Silence is a film of that resolves itself into a single thought: if a Christian recants, yet maintains a hidden impregnable core of secret faith, a hidden finger-cross, is that a defeat or not? A public disavowal of faith can dissuade hundreds or thousands from believing so what is God's will. Is the public theater of faith more important than a secret bargain with a silent creator that saves lives? These are crucial questions and Silence does not provide simple answers.
The Christian villagers routinely share other more "worldly" reasons for their faith (depending on how the word "worldly" is defined). For the first time they may have met men in the priests who consistently treat them like human beings. To quote the book "It was the human kindness and charity of the fathers that touched their hearts." (p. 32.) And there is also the promise of a paradise in the next world, given by Jesus, that offers the villagers hope which is absent in their melancholy lives.
Today's Gospel - Matthew 10:16 -23 - read in this context - is illuminating:
"See, I am sending you out like sheep into the midst of wolves; so be wise as serpents and innocent as doves.
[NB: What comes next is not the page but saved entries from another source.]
-- ==== Sys2Proof/Certificates/Slice0/Obligations.lean ====
section
/-! DEFINITION. The statements for the provers. Each docstring names the rule of spec/ it follows, or says that
it rests on an inference of the spec or on an entry of the assumption log. -/

open Sys2Proof Sys2Proof.Machine Sys2Proof.Safety

/-! ## Encoding -/

/-- Encoding and decoding agree for every operation with every operand (30_encoding.md sections 1 and 2). -/
def Obligations.EncodeThenDecodeIsIdentity : Prop :=
  ∀ i : Instr, i.wellFormed = true → decode (encode i) = i

/-- Encoding what a word decodes to gives the word back, its ignored bits cleared: no bit that an operation uses
is dropped by the decoder (30_encoding.md sections 2 and 4). -/
def Obligations.DecodeThenEncodeClearsIgnoredBits : Prop :=
  ∀ w : OpWord, encode (decode w) = w &&& usedBits (decode w)

/-- R62: the decode priority, with the operands' bit ranges. -/
def Obligations.DecodePriority : Prop :=
  ∀ w : OpWord,
    (w.getLsbD 26 = true → decode w = .reset) ∧
    (w.getLsbD 26 = false → w.extractLsb' 24 2 = 0b11#2 →
      decode w = .loadFeed (w.extractLsb' 8 16) (w.extractLsb' 0 8)) ∧
    (w.getLsbD 26 = false → w.extractLsb' 24 2 = 0b10#2 → decode w = .load (w.extractLsb' 8 16)) ∧
    (w.getLsbD 26 = false → w.extractLsb' 24 2 = 0b01#2 → decode w = .feed (w.extractLsb' 0 8)) ∧
    (w.extractLsb' 24 3 = 0b000#3 → decode w = .nop)

/-- R67: exactly one row of the opcode map matches every word; that row is the operation the word decodes to,
and the operands are the bits the row's pattern marks `i` and `d`. -/
def Obligations.ExactlyOneOpcodeRowSelects : Prop :=
  opcodeMap =
    [⟨.NOP, 0x0000000#27, 0x7000000#27⟩, ⟨.FEED, 0x1000000#27, 0x7000000#27⟩,
      ⟨.LOAD, 0x2000000#27, 0x7000000#27⟩, ⟨.LOAD_FEED, 0x3000000#27, 0x7000000#27⟩,
      ⟨.RESET, 0x4000000#27, 0x4000000#27⟩] ∧
  ∀ w : OpWord,
    (opcodeMap.filter (fun r => r.selects w)).map (·.op) = [(decode w).op] ∧
    (∀ d, decode w = .feed d → d = w.extractLsb' 0 8) ∧
    (∀ v, decode w = .load v → v = w.extractLsb' 8 16) ∧
    (∀ v d, decode w = .loadFeed v d → v = w.extractLsb' 8 16 ∧ d = w.extractLsb' 0 8)

/-- R64: two words that agree on `rst` and, unless it is 1, on the controls and on the operand fields the
controls select, are the same operation with the same effect. -/
def Obligations.IgnoredFieldsHaveNoEffect : Prop :=
  ∀ (w w' : OpWord) (s : State),
    w.getLsbD 26 = w'.getLsbD 26 →
    (w.getLsbD 26 = false → w.extractLsb' 24 2 = w'.extractLsb' 24 2) →
    (w.getLsbD 26 = false → w.getLsbD 25 = true → w.extractLsb' 8 16 = w'.extractLsb' 8 16) →
    (w.getLsbD 26 = false → w.getLsbD 24 = true → w.extractLsb' 0 8 = w'.extractLsb' 0 8) →
    decode w = decode w' ∧ exec (decode w) s = exec (decode w') s

/-- R65 and R140: every word decodes, and every operation is performed from every state, raising nothing. -/
def Obligations.EveryWordDecodesAndRuns : Prop :=
  (∀ nbits w : Nat, 27 ≤ nbits → w < 2 ^ 27 →
    decodeTableWord nbits w = some (decode (BitVec.ofNat 27 w)) ∧ (decode (BitVec.ofNat 27 w)).wellFormed = true) ∧
  (∀ (i : Instr) (s : State), ∃ t, exec i s = .next t ∧ t.fault = s.fault)

/-- Words written out from the spec's encodings decode as the spec says (95_test_vectors.md section 2.4), and
the words of the spec's examples are formed as it says (R68's examples). -/
def Obligations.SpecWordsDecode : Prop :=
  decode 0x0FFFFFF#27 = .nop ∧
  decode 0x2ABCDEF#27 = .load 0xABCD#16 ∧
  decode 0x1ABCDEF#27 = .feed 0xEF#8 ∧
  decode 0x3123456#27 = .loadFeed 0x1234#16 0x56#8 ∧
  decode 0x7FFFFFF#27 = .reset ∧
  encode (.feed 0x34#8) = 0x1000034#27 ∧
  encode (.load 0x1234#16) = 0x2123400#27 ∧
  encode (.loadFeed 0xFFFF#16 0x34#8) = 0x3FFFF34#27

/-- An edge with an unclean bit on any port, an ignored one among them, is refused, a mask other than 0 on some
port saying so; with every mask 0 the ports are the word of their levels, `rst` the most significant bit, and the
step is that word's operation (70_reset_and_hazards.md, input integrity; log entry 6). -/
def Obligations.UncleanInputIsRefused : Prop :=
  ∀ (s : State) (p : Pins) (rest : List HostAction), s.pending = .edge p :: rest →
    (p.rst.unclean ≠ 0#1 ∨ p.initLoad.unclean ≠ 0#1 ∨ p.dataValid.unclean ≠ 0#1 ∨ p.initValue.unclean ≠ 0#16 ∨
      p.data.unclean ≠ 0#8 → samplePins p = none ∧ step s = .refused .uncleanInput) ∧
    (p.rst.unclean = 0#1 → p.initLoad.unclean = 0#1 → p.dataValid.unclean = 0#1 → p.initValue.unclean = 0#16 →
      p.data.unclean = 0#8 →
      ∃ w t, w = p.rst.level ++ p.initLoad.level ++ p.dataValid.level ++ p.initValue.level ++ p.data.level ∧
        samplePins p = some w ∧ step s = exec (decode w) { s with pending := rest } ∧ step s = .next t)

/-! ## The bit step, the byte step and `compute` -/

/-- R80: the bit step is the source's inner loop body. -/
def Obligations.BitStepIsSourceLoopBody : Prop :=
  ∀ (r : Word) (b : Bool),
    ((r.getLsbD 0 ^^ b) = true → step1 r b = (r >>> 1) ^^^ 0x8408#16) ∧
    ((r.getLsbD 0 ^^ b) = false → step1 r b = r >>> 1)

/-- The corner cases of the steps, an inference of the spec (40_crc_operations.md section 1, corner cases): zero
stays zero; with `r[0] != b` bit 15 is set and bits 10 and 3 of the shifted value are flipped; the bit step is
undone by `unstep1`. -/
def Obligations.BitStepCorners : Prop :=
  step1 0#16 false = 0#16 ∧ step8 0#16 0#8 = 0#16 ∧
  (∀ (r : Word) (b : Bool), r.getLsbD 0 ≠ b → ∀ i, i < 16 →
    (step1 r b).getLsbD i =
      if i = 15 then true else if i = 10 ∨ i = 3 then !(r.getLsbD (i + 1)) else r.getLsbD (i + 1)) ∧
  (∀ (r : Word) (b : Bool), (step1 r b).getLsbD 15 = (r.getLsbD 0 ^^ b)) ∧
  (∀ (r : Word) (b : Bool), unstep1 (step1 r b) b = r) ∧
  step8 0xFFFF#16 0xFF#8 = 0x00FF#16 ∧ step8 0x0001#16 0x01#8 = 0x0000#16

/-- R81: the byte step is eight bit steps, bit 0 of the byte first, and is the source's loop that shifts the
byte right after each bit. -/
def Obligations.ByteStepIsSourceLoop : Prop :=
  ∀ (r : Word) (d : Byte),
    step8 r d = (List.range 8).foldl (fun x k => step1 x (d.getLsbD k)) r ∧
    step8 r d = shiftingSteps 8 r d

/-- The table form, an inference of the spec (40_crc_operations.md section 4, table form): every entry of the
spec's table, and the byte step by the table. -/
def Obligations.ByteStepByTable : Prop :=
  crcTable.length = 256 ∧
  (∀ i, i < 256 → crcTable[i]? = some (step8 0#16 (BitVec.ofNat 8 i))) ∧
  ∀ (r : Word) (d : Byte), ∃ t, crcTable[tableIndex r d]? = some t ∧ step8 r d = (r >>> 8) ^^^ t

/-- The closed byte form, an inference of the spec (40_crc_operations.md section 4, closed byte form). -/
def Obligations.ByteStepClosedForm : Prop :=
  ∀ (r : Word) (d : Byte), step8 r d = closedStep8 r d

/-- The sixteen equations, an inference of the spec (40_crc_operations.md section 4, bit-parallel form). -/
def Obligations.ByteStepBitParallel : Prop :=
  ∀ (c : Word) (d : Byte) (i : Nat), i < 16 → (parallelBits c d)[i]? = some ((step8 c d).getLsbD i)

/-- R91: a message of n bytes is n times 8 bit steps, over its bits in order, and takes n FEED operations and no
LOAD_FEED, or one LOAD_FEED and n-1 FEED; of the edges of a transaction, NOPs anywhere and any values on ignored
fields, exactly n consume a byte (`rst` = 0 and `data_valid` = 1). -/
def Obligations.ComputeTakesEightStepsPerByte : Prop :=
  ∀ (data : List Byte) (initial : Word),
    compute data initial = (messageBits data).foldl step1 initial ∧
    (messageBits data).length = data.length * 8 ∧
    (crcOps initial data).countP (fun i => i.op == .FEED) = data.length ∧
    (crcOps initial data).countP (fun i => i.op == .LOAD_FEED) = 0 ∧
    (∀ (first : Byte) (later : List Byte), data = first :: later →
      (crcqOps initial first later).countP (fun i => i.op == .LOAD_FEED) = 1 ∧
      (crcqOps initial first later).countP (fun i => i.op == .FEED) = data.length - 1) ∧
    ∀ ws : List OpWord,
      ((ws.map decode).filter (fun i => i.op != .NOP) = crcOps initial data ∨
       (∃ first later, data = first :: later ∧
         (ws.map decode).filter (fun i => i.op != .NOP) = crcqOps initial first later) ∨
       (ws.map decode).filter (fun i => i.op != .NOP) = .reset :: data.map .feed) →
      ws.countP (fun w => !w.getLsbD 26 && w.getLsbD 24) = data.length

/-- R90: an empty message leaves the initial value; in the block, LOAD with no FEED. -/
def Obligations.EmptyMessageKeepsInitial : Prop :=
  ∀ (initial : Word) (s : State),
    compute [] initial = initial ∧
    ∃ t, execAll (crcOps initial []) s = .next t ∧ sampleCrcOut t = .ok initial

/-- `compute` is affine in the initial value, an inference of the spec (40_crc_operations.md section 4,
dependence on the initial value). -/
def Obligations.ComputeAffineInInitial : Prop :=
  ∀ (data : List Byte) (a b : Word),
    compute data a ^^^ compute data b = compute (List.replicate data.length 0#8) (a ^^^ b)

/-- For a fixed message `compute` is a bijection of the initial value, an inference of the spec
(40_crc_operations.md section 4, dependence on the initial value). -/
def Obligations.ComputeBijectiveInInitial : Prop :=
  ∀ data : List Byte, Function.Bijective (fun initial : Word => compute data initial)

/-- Feeding the result low byte first gives zero, an inference of the spec (40_crc_operations.md section 4,
residue); high byte first it does not in general. -/
def Obligations.ResidueIsZero : Prop :=
  (∀ (data : List Byte) (initial : Word),
    compute (data ++ [(compute data initial).extractLsb' 0 8, (compute data initial).extractLsb' 8 8]) initial
      = 0x0000#16) ∧
  ∃ (data : List Byte) (initial : Word),
    compute (data ++ [(compute data initial).extractLsb' 8 8, (compute data initial).extractLsb' 0 8]) initial
      ≠ 0x0000#16

/-- The normal-form equivalence, an inference of the spec (40_crc_operations.md section 4, normal-form
equivalence). -/
def Obligations.NormalFormEquivalence : Prop :=
  BitVec.reverse (0x8408#16) = 0x1021#16 ∧
  ∀ (data : List Byte) (initial : Word),
    compute data initial = (msbCompute (data.map BitVec.reverse) initial.reverse).reverse

/-! ## The operations -/

/-- R84: NOP changes nothing, whatever its ignored fields, and nor does any number of NOPs in a row. -/
def Obligations.NopHoldsState : Prop :=
  (∀ s : State, exec .nop s = .next s) ∧
  (∀ w : OpWord, w.extractLsb' 24 3 = 0b000#3 → decode w = .nop) ∧
  (∀ (ws : List OpWord) (s : State) (rest : List HostAction),
    (∀ w ∈ ws, w.extractLsb' 24 3 = 0b000#3) → s.pending = edges ws ++ rest →
    run ws.length s = .next { s with pending := rest })

/-- R85: LOAD writes `init_value`, every value of it, and makes the register defined; nothing else changes. -/
def Obligations.LoadWritesInitialValue : Prop :=
  (∀ w : OpWord, w.extractLsb' 24 3 = 0b010#3 → decode w = .load (w.extractLsb' 8 16)) ∧
  (∀ (v : Word) (s : State),
    exec (.load v) s = .next { s with crc := some v } ∧ State.defined { s with crc := some v } = true) ∧
  encode (.load 0x1234#16) = 0x2123400#27

/-- R86: FEED performs the byte step on a defined register, leaves an undefined one without a value, and
raises nothing itself; nothing else changes. -/
def Obligations.FeedTakesOneByte : Prop :=
  (∀ w : OpWord, w.extractLsb' 24 3 = 0b001#3 → decode w = .feed (w.extractLsb' 0 8)) ∧
  (∀ (d : Byte) (s : State) (v : Word), s.crc = some v →
    exec (.feed d) s = .next { s with crc := some (step8 v d) }) ∧
  (∀ (d : Byte) (s : State), s.crc = none →
    exec (.feed d) s = .next s ∧ sampleCrcOut s = .error .undefinedCrc) ∧
  encode (.feed 0x34#8) = 0x1000034#27 ∧ step8 0xFFFF#16 0x34#8 = 0x7820#16 ∧ step8 0xFFFF#16 0xFF#8 = 0x00FF#16

/-- R87: LOAD_FEED performs the byte step on `init_value`, not on the old register, and makes the register
defined; nothing else changes. -/
def Obligations.LoadFeedStartsAndFeeds : Prop :=
  (∀ w : OpWord, w.extractLsb' 24 3 = 0b011#3 → decode w = .loadFeed (w.extractLsb' 8 16) (w.extractLsb' 0 8)) ∧
  (∀ (v : Word) (d : Byte) (s : State),
    exec (.loadFeed v d) s = .next { s with crc := some (step8 v d) } ∧
    State.defined { s with crc := some (step8 v d) } = true) ∧
  encode (.loadFeed 0xFFFF#16 0x34#8) = 0x3FFFF34#27 ∧ step8 0xFFFF#16 0x34#8 = 0x7820#16

/-- R88: RESET sets the register to 0xFFFF whatever the other fields; nothing is loaded or fed, and nothing else
changes. -/
def Obligations.ResetReturnsDefault : Prop :=
  (∀ w : OpWord, w.getLsbD 26 = true → decode w = .reset) ∧
  (∀ s : State,
    exec .reset s = .next { s with crc := some 0xFFFF#16 } ∧ State.defined { s with crc := some 0xFFFF#16 } = true) ∧
  encode .reset = 0x4000000#27

/-- LOAD_FEED is LOAD and then FEED, and RESET is LOAD 0xFFFF: inferences of the spec (40_crc_operations.md
section 2, corner cases of LOAD_FEED and RESET). -/
def Obligations.LoadFeedIsLoadThenFeed : Prop :=
  (∀ (v : Word) (d : Byte) (s : State), execAll [.load v, .feed d] s = exec (.loadFeed v d) s) ∧
  (∀ s : State, exec .reset s = exec (.load 0xFFFF#16) s)

/-- The frame of all five operations: no operation touches the recorded fault, the host's pending actions or
what the host has read, and NOP touches nothing (10_state.md section 1; the last two fields are the model's,
log entries 2 and 5). -/
def Obligations.OperationFrame : Prop :=
  ∀ (i : Instr) (s t : State), exec i s = .next t →
    t.fault = s.fault ∧ t.pending = s.pending ∧ t.observed = s.observed ∧
    (i = .nop → t.crc = s.crc) ∧ (t.crc ≠ s.crc → i.op ≠ .NOP)

/-- A start abandons the message before it: after any operations, a start and then any further operations leave
a register that does not depend on what came before, an inference of the spec (70_reset_and_hazards.md
section 2). -/
def Obligations.StartForgetsOldMessage : Prop :=
  ∀ (before before' after : List Instr) (i : Instr) (s s' : State), i.startsMessage = true →
    ∃ t t', execAll (before ++ i :: after) s = .next t ∧ execAll (before' ++ i :: after) s' = .next t' ∧
      t.crc = t'.crc ∧ t.defined = true

/-- The register is written only at a clock edge by RESET, LOAD, FEED or LOAD_FEED (10_state.md section 1), or
lost with the power (60_exceptions.md section 3; log entry 7). -/
def Obligations.CrcIsWrittenOnlyByTheseEvents : Prop :=
  ∀ s t : State, step s = .next t → t.crc ≠ s.crc →
    (∃ p w rest, s.pending = .edge p :: rest ∧ samplePins p = some w ∧
      (decode w).op ∈ [Op.RESET, Op.LOAD, Op.FEED, Op.LOAD_FEED]) ∨
    (∃ rest, s.pending = .powerCycle :: rest ∧ t.crc = none)

/-- R32: `defined` is 0 at power-on, becomes 1 at RESET, LOAD or LOAD_FEED and is changed by no FEED and no NOP;
while it is 0 a FEED leaves the register without a value and a read faults. -/
def Obligations.DefinedBitFollowsStarts : Prop :=
  State.powerOn.defined = false ∧
  (∀ (i : Instr) (s : State), ∃ t, exec i s = .next t ∧
    (t.defined = true ↔
      s.defined = true ∨ i = .reset ∨ (∃ v, i = .load v) ∨ (∃ v d, i = .loadFeed v d))) ∧
  (∀ s : State, s.defined = false →
    s.crc = none ∧ (∀ d, exec (.feed d) s = .next s) ∧ sampleCrcOut s = .error .undefinedCrc)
Beware of them, for they will hand you over to councils and flog you in their synagogues; and you will be dragged before governors and kings because of me, as a testimony to them and the Gentiles. When they hand you over, do not worry about how you are to speak or what you are to say; for what you are to say will be given to you at that time; for it is not you who speak, but the Spirit of your Father speaking through you.
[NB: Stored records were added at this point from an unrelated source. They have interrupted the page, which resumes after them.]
-- ==== Sys2Proof/Laws/State.lean ====
section
/-! SUPPORT. One lemma per field per update of State, and what each update does to `defined`. -/

namespace Sys2Proof.Machine

@[simp] theorem State.writeCrc_crc (v : Word) (s : State) : (s.writeCrc v).crc = some v := rfl
@[simp] theorem State.writeCrc_fault (v : Word) (s : State) : (s.writeCrc v).fault = s.fault := rfl
@[simp] theorem State.writeCrc_pending (v : Word) (s : State) : (s.writeCrc v).pending = s.pending := rfl
@[simp] theorem State.writeCrc_observed (v : Word) (s : State) : (s.writeCrc v).observed = s.observed := rfl

@[simp] theorem State.feedCrc_crc (d : Byte) (s : State) : (s.feedCrc d).crc = s.crc.map (step8 · d) := rfl
@[simp] theorem State.feedCrc_fault (d : Byte) (s : State) : (s.feedCrc d).fault = s.fault := rfl
@[simp] theorem State.feedCrc_pending (d : Byte) (s : State) : (s.feedCrc d).pending = s.pending := rfl
@[simp] theorem State.feedCrc_observed (d : Byte) (s : State) : (s.feedCrc d).observed = s.observed := rfl

@[simp] theorem State.recordFault_crc (f : Fault) (s : State) : (s.recordFault f).crc = s.crc := rfl
@[simp] theorem State.recordFault_fault (f : Fault) (s : State) : (s.recordFault f).fault = some f := rfl
@[simp] theorem State.recordFault_pending (f : Fault) (s : State) : (s.recordFault f).pending = s.pending := rfl
@[simp] theorem State.recordFault_observed (f : Fault) (s : State) : (s.recordFault f).observed = s.observed := rfl

@[simp] theorem State.recordRead_crc (o : Observation) (s : State) : (s.recordRead o).crc = s.crc := rfl
@[simp] theorem State.recordRead_fault (o : Observation) (s : State) : (s.recordRead o).fault = s.fault := rfl
@[simp] theorem State.recordRead_pending (o : Observation) (s : State) : (s.recordRead o).pending = s.pending := rfl
@[simp] theorem State.recordRead_observed (o : Observation) (s : State) : (s.recordRead o).observed = s.observed ++ [o] := rfl

@[simp] theorem State.losePower_crc (s : State) : (s.losePower).crc = none := rfl
@[simp] theorem State.losePower_fault (s : State) : (s.losePower).fault = s.fault := rfl
@[simp] theorem State.losePower_pending (s : State) : (s.losePower).pending = s.pending := rfl
@[simp] theorem State.losePower_observed (s : State) : (s.losePower).observed = s.observed := rfl

@[simp] theorem State.presentWord_crc (w : Nat) (s : State) : (s.presentWord w).crc = s.crc := rfl
@[simp] theorem State.presentWord_fault (w : Nat) (s : State) : (s.presentWord w).fault = s.fault := rfl
@[simp] theorem State.presentWord_pending (w : Nat) (s : State) : (s.presentWord w).pending = .edge (drivePins (BitVec.ofNat 27 w)) :: s.pending := rfl
@[simp] theorem State.presentWord_observed (w : Nat) (s : State) : (s.presentWord w).observed = s.observed := rfl

@[simp] theorem State.writeCrc_defined (v : Word) (s : State) : (s.writeCrc v).defined = true := rfl
@[simp] theorem State.recordFault_defined (f : Fault) (s : State) : (s.recordFault f).defined = s.defined := rfl
@[simp] theorem State.recordRead_defined (o : Observation) (s : State) : (s.recordRead o).defined = s.defined := rfl
@[simp] theorem State.losePower_defined (s : State) : s.losePower.defined = false := rfl

@[simp] theorem State.feedCrc_defined (d : Byte) (s : State) : (s.feedCrc d).defined = s.defined := by
  simp [State.defined]

theorem State.defined_iff_exists_crc (s : State) : s.defined = true ↔ ∃ v, s.crc = some v := by
  simp [State.defined, Option.isSome_iff_exists]

theorem State.not_defined_iff_crc_none (s : State) : s.defined = false ↔ s.crc = none := by
  simp [State.defined]

end Sys2Proof.Machine
end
Brother will betray brother to death, and a father his child, and children will rise against parents and have them put to death; and you will be hated by all because of my name. But the one who endures to the end will be saved. When they persecute you in one town, flee to the next; for truly I tell you, you will not have gone through all the towns of Israel before the Son of Man comes."
The June 4th Pentecost post included what Jesus said in John 15:13: No one has greater love than this, to lay down one's life for one's friends. This film offers a different insight into that verse.
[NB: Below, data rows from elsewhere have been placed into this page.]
/-! ## Lines of one operation (R68) -/

theorem expandLine_load {n : Nat} (h : n < 0x10000) : expandLine (.load n) = .ok [issueOp (.load (toWord n))] := by
  simp [expandLine, Line.inRange, isInit16, h]

theorem expandLine_expect {n : Nat} (h : n < 0x10000) : expandLine (.expect n) = .ok [.expect (toWord n)] := by
  simp [expandLine, Line.inRange, isInit16, h]

theorem expandLine_feed {n : Nat} (h : n < 0x100) : expandLine (.feed n) = .ok [issueOp (.feed (toByte n))] := by
  simp [expandLine, Line.inRange, isByte, h]

theorem expandLine_loadFeed {n b : Nat} (hn : n < 0x10000) (hb : b < 0x100) :
    expandLine (.loadFeed n b) = .ok [issueOp (.loadFeed (toWord n) (toByte b))] := by
  simp [expandLine, Line.inRange, isInit16, isByte, hn, hb]

theorem toByte_toNat (d : Byte) : toByte d.toNat = d := by
  rw [toByte, BitVec.ofNat_toNat, BitVec.setWidth_eq]

theorem toWord_toNat (v : Word) : toWord v.toNat = v := by
  rw [toWord, BitVec.ofNat_toNat, BitVec.setWidth_eq]

theorem expandLine_lineOfOp (i : Instr) : expandLine (lineOfOp i) = .ok [issueOp i] := by
  cases i with
  | nop => rfl
  | feed d => rw [lineOfOp, expandLine_feed d.isLt, toByte_toNat]
  | load v => rw [lineOfOp, expandLine_load v.isLt, toWord_toNat]
  | loadFeed v d => rw [lineOfOp, expandLine_loadFeed v.isLt d.isLt, toWord_toNat, toByte_toNat]
  | reset => rfl

/-! ## Reading literals and operands -/

theorem trimSpaces_space_cons (cs : List Char) : trimSpaces (' ' :: cs) = trimSpaces cs := rfl

theorem trimSpaces_of_no_space {cs : List Char} (h : ∀ c ∈ cs, c ≠ ' ') : trimSpaces cs = cs :=
  trimSpaces_of_ends (fun hhead => h _ (List.mem_of_head? hhead) rfl)
    (fun hlast => h _ (List.mem_of_getLast? hlast) rfl)

/-- The hexadecimal literal with these digits (R68). -/
def literal (digits : List Char) : List Char := '0' :: 'x' :: digits

theorem literal_ne_nil (ds : List Char) : literal ds ≠ [] := List.cons_ne_nil _ _

theorem ne_space_of_mem_literal {ds : List Char} (hds : ∀ c ∈ ds, ∃ n, c = hexDigit n) :
    ∀ c ∈ literal ds, c ≠ ' ' := by
  have hdigits : ∀ c ∈ ds, c ≠ ' ' := fun c hc => by
    obtain ⟨n, rfl⟩ := hds c hc
    exact hexDigit_ne_space n
  exact List.forall_mem_cons.mpr ⟨by decide, List.forall_mem_cons.mpr ⟨by decide, hdigits⟩⟩

theorem ne_comma_of_mem_literal {ds : List Char} (hds : ∀ c ∈ ds, ∃ n, c = hexDigit n) :
    ∀ c ∈ literal ds, c ≠ ',' := by
  have hdigits : ∀ c ∈ ds, c ≠ ',' := fun c hc => by
    obtain ⟨n, rfl⟩ := hds c hc
    exact hexDigit_ne_comma n
  exact List.forall_mem_cons.mpr ⟨by decide, List.forall_mem_cons.mpr ⟨by decide, hdigits⟩⟩

/-- A text that ends in a literal does not end in a space. -/
theorem getLast?_append_literal {ds : List Char} (hds : ∀ c ∈ ds, ∃ n, c = hexDigit n) (cs : List Char) :
    (cs ++ literal ds).getLast? ≠ some ' ' := by
  rw [List.getLast?_append_of_ne_nil _ (literal_ne_nil ds)]
  exact fun hlast => ne_space_of_mem_literal hds _ (List.mem_of_getLast? hlast) rfl

/-- A literal after a space is one part between commas, and trimmed it is the literal. -/
theorem space_literal_part {ds : List Char} (hds : ∀ c ∈ ds, ∃ n, c = hexDigit n) :
    (∀ c ∈ ' ' :: literal ds, c ≠ ',') ∧ trimSpaces (' ' :: literal ds) = literal ds := by
  constructor
  · exact List.forall_mem_cons.mpr ⟨by decide, ne_comma_of_mem_literal hds⟩
  · rw [trimSpaces_space_cons, trimSpaces_of_no_space (ne_space_of_mem_literal hds)]

theorem readLiterals_cons {part : List Char} {parts : List (List Char)} {n : Nat} {ns : List Nat}
    (hn : readLiteral (trimSpaces part) = some n) (hns : readLiterals parts = some ns) :
    readLiterals (part :: parts) = some (n :: ns) := by
  simp [readLiterals, hn, hns]

theorem readOperands_literal {ds : List Char} {n : Nat} (hds : ∀ c ∈ ds, ∃ k, c = hexDigit k)
    (hn : readLiteral (literal ds) = some n) : readOperands (' ' :: literal ds) = some [n] := by
  obtain ⟨hcomma, htrim⟩ := space_literal_part hds
  rw [readOperands, htrim, if_neg (literal_ne_nil ds), splitCommas_of_no_comma hcomma]
  exact readLiterals_cons (by rw [htrim, hn]) rfl

theorem readOperands_two_literals {ds es : List Char} {m n : Nat} (hds : ∀ c ∈ ds, ∃ k, c = hexDigit k)
    (hes : ∀ c ∈ es, ∃ k, c = hexDigit k) (hm : readLiteral (literal ds) = some m)
    (hn : readLiteral (literal es) = some n) :
    readOperands (' ' :: (literal ds ++ [',', ' '] ++ literal es)) = some [m, n] := by
  obtain ⟨hcomma, htrim⟩ := space_literal_part hds
  obtain ⟨hcomma', htrim'⟩ := space_literal_part hes
  have hne : trimSpaces (' ' :: (literal ds ++ [',', ' '] ++ literal es)) ≠ [] := by
    rw [trimSpaces_space_cons, trimSpaces_of_ends (by simp [literal]) (getLast?_append_literal hes _)]
    exact List.append_ne_nil_of_right_ne_nil _ (literal_ne_nil es)
  have hparts : ' ' :: (literal ds ++ [',', ' '] ++ literal es) =
      ' ' :: literal ds ++ ',' :: ' ' :: literal es := by simp
  rw [readOperands, if_neg hne, hparts, splitCommas_append hcomma, splitCommas_of_no_comma hcomma']
  exact readLiterals_cons (by rw [htrim, hm]) (readLiterals_cons (by rw [htrim', hn]) rfl)

/-- A mnemonic other than MSG, a space, and operands that end in a literal. -/
theorem parseLine_of_operands {m operands ds : List Char} (hm : m ≠ [] ∧ m ≠ ['M', 'S', 'G'] ∧ ∀ c ∈ m, c ≠ ' ')
    (hds : ∀ c ∈ ds, ∃ n, c = hexDigit n) :
    parseLine (m ++ ' ' :: (operands ++ literal ds)) =
      (readOperands (' ' :: (operands ++ literal ds))).bind (lineOf m) := by
  obtain ⟨hempty, hmsg, hspace⟩ := hm
  refine parseLine_of_parts hspace hmsg (trimSpaces_of_ends ?_ ?_)
  · rw [List.head?_append_of_ne_nil _ hempty]
    exact fun hhead => hspace _ (List.mem_of_head? hhead) rfl
  · have hlast := getLast?_append_literal hds (m ++ ' ' :: operands)
    rwa [List.append_assoc, List.cons_append] at hlast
In Silence many professed Christians lose their mortal lives in Jesus' name. It also shows Rodrigues, the main missionary that the story follows, as gaining a new understanding of these secret Japanese Christians and himself. Throughout the story the Jesuit priests teach the villagers about Jesus without becoming fluent in Japanese (one explanation of that "long-ago error of translation").
God's silence - or the deafness of man - is broken for Rodrigues, the priest we follow through this story: but it is, ambiguously, a voice in his own head. He is given advice similar to that which he had himself given to cowering Japanese peasants early in the story. Rodrigues does, in the end, trample on the fumi-e and participates in the "formality" of renouncing his faith in Jesus as an act of love.
Rodrigues renounces the God he clung to throughout the story. However, unlike the villagers, since his primary reason is not to escape personal harm and violence against himself but to prevent others from being tortured or put to death there is ambiguity which ultimately extends to every renunciation or refusal. He is convinced to follow the example of Jesus in acting to do what he can out of love for the villagers. He sacrifices what held him back from stepping on the fumi-e before.
Whether helping others was his primary motivation does somewhat remain a question but a spiritual arrogance within him is obviously subdued. I think about his action in light of the Gospel today. There is the verse - But the one who endures to the end will be saved.
This story suggests there may be different ways to "endure" to possible different "ends"? Does God prefer one way, one end or one salvation over another? And should Christianity?